Cryptocurrencies: A Solution to Hyperinflation
This blog explores the possibility of Cryptocurrencies as a solution to hyperinflation, if you haven’t read the previous blog on the Introduction to Hyperinflation, please do so.
The invention of cryptocurrency has added a whole new dimension to the digitization of the global economy. It offers an alternative to conventional forms of central bank money or ‘fiat’ currency. It also offers new approaches to setting monetary policy, free from political interference and the damaging consequences of hyperinflation.

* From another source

-- ==== Sys2Proof/Laws/Same.lean ====
section
/-! SUPPORT. What the shared operations leave alone, field by field, as rewriting lemmas. -/

set_option linter.all false

namespace Sys2Proof.Machine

Fiat currency is money that is not backed by an underlying asset or commodity but is given the status of legal tender by law. Legal tender is something that a business is obligated to accept as a means of payment. But the fiat itself is inherently worthless. Its value is based on users’ faith that a given nominal amount of currency — the face value — will entitle them to a certain amount of goods or services in exchange.
Put differently, money enables individuals to supply their labor now in exchange for goods and services later. It serves as a form of deferred payment. It is this fundamental use of money — that it permits payment to be deferred — that really makes money, money. Without a means to defer payment, all transactions would have to be conducted via barter.
It’s easy to see how it might be difficult for say, a physician to provide their services as a medical professional, in exchange for payment in groceries, gas, utilities, clothing, and so on, from their patients. The healthcare industry would be brought to a halt pretty quickly under a barter system. Fortunately, we have money to smooth the process.
It is this aspect of money — that it enables deferral of payment — which is key to understanding why monetary stability, or stability of the value of a currency, is crucial for maintaining the integrity of money and the economic systems it underpins.
Without monetary stability the purchasing power of a given nominal amount of money becomes uncertain. And that, in the extreme, might inhibit individuals and businesses from engaging in supplying goods and services altogether.
In regimes with runaway inflation, money ceases to function effectively as a form of deferred payment. A given amount of cash paid in return for work done today may not be worth anything like the same amount of it is not spent until tomorrow. It is no surprise to observe that in recent years in countries that have recent episodes of hyperinflation, citizens have increasingly turned to other currencies, including cryptocurrency, in order to store wealth.
That’s because, in contrast to fiat currency, which a government can print more and more of every day, thereby undermining its value, cryptocurrencies like Bitcoin have a fixed total possible supply. In the case of Bitcoin, there can never be any more than 21 million Bitcoins. This means that the value of a Bitcoin cannot be debased by increasing the number of them in circulation.
It is surely no coincidence that in Venezuela, where the IMF anticipates that price inflation could reach 1,000,000% (that’s not a typo, it really is one million percent) in 2018, cryptocurrency use has been on a dramatic rise.
In Venezuela, Dash, which offers low-cost, near instantaneous, transactions, has now surpassed Bitcoin in terms of adoption. Speaking to Bitcoin Magazine, Jorge Farias, CEO of Cryptobuyer, the first platform to list cryptocurrency against the national currency, the bolivar, Dash now accounts for more transactions on the platform than Bitcoin.
Its use is so widespread, in fact, that there is even now an organization called Dash Venezuela which provides Spanish-speaking support to users. Arguably, this emergent institutionalization of Dash makes it a sort of de facto ‘national’ cryptocurrency for the people of Venezuela.
In Zimbabwe, which suffered a similarly extreme episode of hyperinflation around a decade ago, the Dash-powered money transfer system Kuvacash, has been growing in popularity as a means of making peer-to-peer payments via the cell phone network.
Fiat currency may be the legal tender in countries like Venezuela and Zimbabwe, but that does not mean it is fulfilling the essential function of money. People in these countries cannot rely on their respective governments to provide the monetary stability they need, they have looked to cryptocurrency, which offers them a real choice, and real hope.
Fortunately, in some other developing economies where there is a lack of financial inclusion, the technology underpinning cryptocurrency is being looked at seriously. The United Nations Economic Commission for Latin America and the Caribbean (ECLAC) has produced several thoughtful reports on the opportunities and risks presented by cryptocurrency in the Caribbean.